╭──
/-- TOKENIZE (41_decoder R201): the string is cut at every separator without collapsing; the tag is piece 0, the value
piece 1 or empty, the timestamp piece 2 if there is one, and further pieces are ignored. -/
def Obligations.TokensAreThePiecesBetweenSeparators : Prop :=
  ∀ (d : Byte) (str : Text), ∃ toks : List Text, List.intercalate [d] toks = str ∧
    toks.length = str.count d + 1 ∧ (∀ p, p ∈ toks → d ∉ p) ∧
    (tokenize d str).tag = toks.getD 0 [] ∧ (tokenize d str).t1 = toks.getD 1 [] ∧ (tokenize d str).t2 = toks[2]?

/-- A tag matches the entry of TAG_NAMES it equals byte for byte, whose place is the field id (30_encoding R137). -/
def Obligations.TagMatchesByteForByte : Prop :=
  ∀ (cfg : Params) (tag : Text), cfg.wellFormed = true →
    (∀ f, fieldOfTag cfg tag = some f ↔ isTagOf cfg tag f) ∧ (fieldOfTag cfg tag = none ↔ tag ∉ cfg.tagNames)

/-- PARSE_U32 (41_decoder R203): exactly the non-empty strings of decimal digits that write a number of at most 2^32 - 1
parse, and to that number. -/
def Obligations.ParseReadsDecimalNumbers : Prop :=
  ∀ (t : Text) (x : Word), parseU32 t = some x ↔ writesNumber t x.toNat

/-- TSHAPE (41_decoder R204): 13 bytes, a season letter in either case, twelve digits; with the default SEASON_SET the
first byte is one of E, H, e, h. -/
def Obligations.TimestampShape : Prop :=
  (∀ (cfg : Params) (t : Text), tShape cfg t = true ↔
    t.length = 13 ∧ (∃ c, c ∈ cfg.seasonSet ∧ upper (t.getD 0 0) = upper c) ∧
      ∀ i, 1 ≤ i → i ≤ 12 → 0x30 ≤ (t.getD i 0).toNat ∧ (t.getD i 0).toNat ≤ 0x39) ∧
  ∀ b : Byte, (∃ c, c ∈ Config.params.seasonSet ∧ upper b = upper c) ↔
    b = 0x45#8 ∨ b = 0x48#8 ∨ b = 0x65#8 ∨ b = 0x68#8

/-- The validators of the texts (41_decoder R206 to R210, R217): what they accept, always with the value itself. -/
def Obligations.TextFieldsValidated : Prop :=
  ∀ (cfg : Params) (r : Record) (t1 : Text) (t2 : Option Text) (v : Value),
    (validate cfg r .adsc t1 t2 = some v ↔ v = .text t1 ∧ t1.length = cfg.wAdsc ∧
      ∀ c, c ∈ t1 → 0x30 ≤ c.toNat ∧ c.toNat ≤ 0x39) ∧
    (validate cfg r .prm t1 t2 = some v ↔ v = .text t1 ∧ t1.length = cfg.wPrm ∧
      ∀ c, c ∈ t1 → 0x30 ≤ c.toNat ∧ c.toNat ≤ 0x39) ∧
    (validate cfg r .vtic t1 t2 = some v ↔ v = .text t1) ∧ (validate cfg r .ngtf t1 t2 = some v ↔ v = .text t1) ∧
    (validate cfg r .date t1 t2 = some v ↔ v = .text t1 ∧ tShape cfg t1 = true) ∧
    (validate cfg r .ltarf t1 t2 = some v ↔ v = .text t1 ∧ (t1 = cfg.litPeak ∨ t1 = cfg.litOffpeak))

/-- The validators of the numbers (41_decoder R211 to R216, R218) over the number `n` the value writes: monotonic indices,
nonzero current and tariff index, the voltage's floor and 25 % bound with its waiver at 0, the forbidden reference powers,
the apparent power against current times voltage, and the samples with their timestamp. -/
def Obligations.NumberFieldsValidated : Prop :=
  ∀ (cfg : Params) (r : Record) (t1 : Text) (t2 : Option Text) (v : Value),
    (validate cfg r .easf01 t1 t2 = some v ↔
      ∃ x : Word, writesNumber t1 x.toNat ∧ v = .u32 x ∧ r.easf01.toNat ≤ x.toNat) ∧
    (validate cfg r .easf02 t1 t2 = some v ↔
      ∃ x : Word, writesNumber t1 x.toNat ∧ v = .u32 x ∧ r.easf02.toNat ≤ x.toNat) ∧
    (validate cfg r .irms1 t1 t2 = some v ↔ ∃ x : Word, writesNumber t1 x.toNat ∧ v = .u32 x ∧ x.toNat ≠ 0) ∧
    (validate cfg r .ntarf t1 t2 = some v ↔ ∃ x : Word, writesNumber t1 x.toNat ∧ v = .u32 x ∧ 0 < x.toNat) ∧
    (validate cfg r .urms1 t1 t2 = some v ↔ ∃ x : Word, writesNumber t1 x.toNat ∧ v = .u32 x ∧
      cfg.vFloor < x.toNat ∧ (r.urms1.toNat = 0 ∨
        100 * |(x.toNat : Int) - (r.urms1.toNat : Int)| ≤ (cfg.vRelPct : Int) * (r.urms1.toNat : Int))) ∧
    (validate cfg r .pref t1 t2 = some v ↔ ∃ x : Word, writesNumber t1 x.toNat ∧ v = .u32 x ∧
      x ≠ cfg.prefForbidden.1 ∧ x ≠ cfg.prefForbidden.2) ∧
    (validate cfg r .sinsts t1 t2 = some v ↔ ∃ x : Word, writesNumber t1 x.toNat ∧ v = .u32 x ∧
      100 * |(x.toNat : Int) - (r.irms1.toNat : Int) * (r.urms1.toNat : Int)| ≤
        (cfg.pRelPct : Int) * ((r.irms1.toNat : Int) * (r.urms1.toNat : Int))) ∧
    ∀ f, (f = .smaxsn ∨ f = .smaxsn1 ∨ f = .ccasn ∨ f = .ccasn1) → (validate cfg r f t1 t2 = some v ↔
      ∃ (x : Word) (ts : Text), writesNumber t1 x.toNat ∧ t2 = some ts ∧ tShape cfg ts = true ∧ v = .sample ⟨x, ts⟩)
╰──
▸ **Action item**
Transcribe the data above completely and exactly.

▸ **Result for this task**
/-- TOKENIZE (41_decoder R201): the string is cut at every separator without collapsing; the tag is piece 0, the value
piece 1 or empty, the timestamp piece 2 if there is one, and further pieces are ignored. -/
def Obligations.TokensAreThePiecesBetweenSeparators : Prop :=
  ∀ (d : Byte) (str : Text), ∃ toks : List Text, List.intercalate [d] toks = str ∧
    toks.length = str.count d + 1 ∧ (∀ p, p ∈ toks → d ∉ p) ∧
    (tokenize d str).tag = toks.getD 0 [] ∧ (tokenize d str).t1 = toks.getD 1 [] ∧ (tokenize d str).t2 = toks[2]?

/-- A tag matches the entry of TAG_NAMES it equals byte for byte, whose place is the field id (30_encoding R137). -/
def Obligations.TagMatchesByteForByte : Prop :=
  ∀ (cfg : Params) (tag : Text), cfg.wellFormed = true →
    (∀ f, fieldOfTag cfg tag = some f ↔ isTagOf cfg tag f) ∧ (fieldOfTag cfg tag = none ↔ tag ∉ cfg.tagNames)

/-- PARSE_U32 (41_decoder R203): exactly the non-empty strings of decimal digits that write a number of at most 2^32 - 1
parse, and to that number. -/
def Obligations.ParseReadsDecimalNumbers : Prop :=
  ∀ (t : Text) (x : Word), parseU32 t = some x ↔ writesNumber t x.toNat

/-- TSHAPE (41_decoder R204): 13 bytes, a season letter in either case, twelve digits; with the default SEASON_SET the
first byte is one of E, H, e, h. -/
def Obligations.TimestampShape : Prop :=
  (∀ (cfg : Params) (t : Text), tShape cfg t = true ↔
    t.length = 13 ∧ (∃ c, c ∈ cfg.seasonSet ∧ upper (t.getD 0 0) = upper c) ∧
      ∀ i, 1 ≤ i → i ≤ 12 → 0x30 ≤ (t.getD i 0).toNat ∧ (t.getD i 0).toNat ≤ 0x39) ∧
  ∀ b : Byte, (∃ c, c ∈ Config.params.seasonSet ∧ upper b = upper c) ↔
    b = 0x45#8 ∨ b = 0x48#8 ∨ b = 0x65#8 ∨ b = 0x68#8

/-- The validators of the texts (41_decoder R206 to R210, R217): what they accept, always with the value itself. -/
def Obligations.TextFieldsValidated : Prop :=
  ∀ (cfg : Params) (r : Record) (t1 : Text) (t2 : Option Text) (v : Value),
    (validate cfg r .adsc t1 t2 = some v ↔ v = .text t1 ∧ t1.length = cfg.wAdsc ∧
      ∀ c, c ∈ t1 → 0x30 ≤ c.toNat ∧ c.toNat ≤ 0x39) ∧
    (validate cfg r .prm t1 t2 = some v ↔ v = .text t1 ∧ t1.length = cfg.wPrm ∧
      ∀ c, c ∈ t1 → 0x30 ≤ c.toNat ∧ c.toNat ≤ 0x39) ∧
    (validate cfg r .vtic t1 t2 = some v ↔ v = .text t1) ∧ (validate cfg r .ngtf t1 t2 = some v ↔ v = .text t1) ∧
    (validate cfg r .date t1 t2 = some v ↔ v = .text t1 ∧ tShape cfg t1 = true) ∧
    (validate cfg r .ltarf t1 t2 = some v ↔ v = .text t1 ∧ (t1 = cfg.litPeak ∨ t1 = cfg.litOffpeak))

/-- The validators of the numbers (41_decoder R211 to R216, R218) over the number `n` the value writes: monotonic indices,
nonzero current and tariff index, the voltage's floor and 25 % bound with its waiver at 0, the forbidden reference powers,
the apparent power against current times voltage, and the samples with their timestamp. -/
def Obligations.NumberFieldsValidated : Prop :=
  ∀ (cfg : Params) (r : Record) (t1 : Text) (t2 : Option Text) (v : Value),
    (validate cfg r .easf01 t1 t2 = some v ↔
      ∃ x : Word, writesNumber t1 x.toNat ∧ v = .u32 x ∧ r.easf01.toNat ≤ x.toNat) ∧
    (validate cfg r .easf02 t1 t2 = some v ↔
      ∃ x : Word, writesNumber t1 x.toNat ∧ v = .u32 x ∧ r.easf02.toNat ≤ x.toNat) ∧
    (validate cfg r .irms1 t1 t2 = some v ↔ ∃ x : Word, writesNumber t1 x.toNat ∧ v = .u32 x ∧ x.toNat ≠ 0) ∧
    (validate cfg r .ntarf t1 t2 = some v ↔ ∃ x : Word, writesNumber t1 x.toNat ∧ v = .u32 x ∧ 0 < x.toNat) ∧
    (validate cfg r .urms1 t1 t2 = some v ↔ ∃ x : Word, writesNumber t1 x.toNat ∧ v = .u32 x ∧
      cfg.vFloor < x.toNat ∧ (r.urms1.toNat = 0 ∨
        100 * |(x.toNat : Int) - (r.urms1.toNat : Int)| ≤ (cfg.vRelPct : Int) * (r.urms1.toNat : Int))) ∧
    (validate cfg r .pref t1 t2 = some v ↔ ∃ x : Word, writesNumber t1 x.toNat ∧ v = .u32 x ∧
      x ≠ cfg.prefForbidden.1 ∧ x ≠ cfg.prefForbidden.2) ∧
    (validate cfg r .sinsts t1 t2 = some v ↔ ∃ x : Word, writesNumber t1 x.toNat ∧ v = .u32 x ∧
      100 * |(x.toNat : Int) - (r.irms1.toNat : Int) * (r.urms1.toNat : Int)| ≤
        (cfg.pRelPct : Int) * ((r.irms1.toNat : Int) * (r.urms1.toNat : Int))) ∧
    ∀ f, (f = .smaxsn ∨ f = .smaxsn1 ∨ f = .ccasn ∨ f = .ccasn1) → (validate cfg r f t1 t2 = some v ↔
      ∃ (x : Word) (ts : Text), writesNumber t1 x.toNat ∧ t2 = some ts ∧ tShape cfg ts = true ∧ v = .sample ⟨x, ts⟩)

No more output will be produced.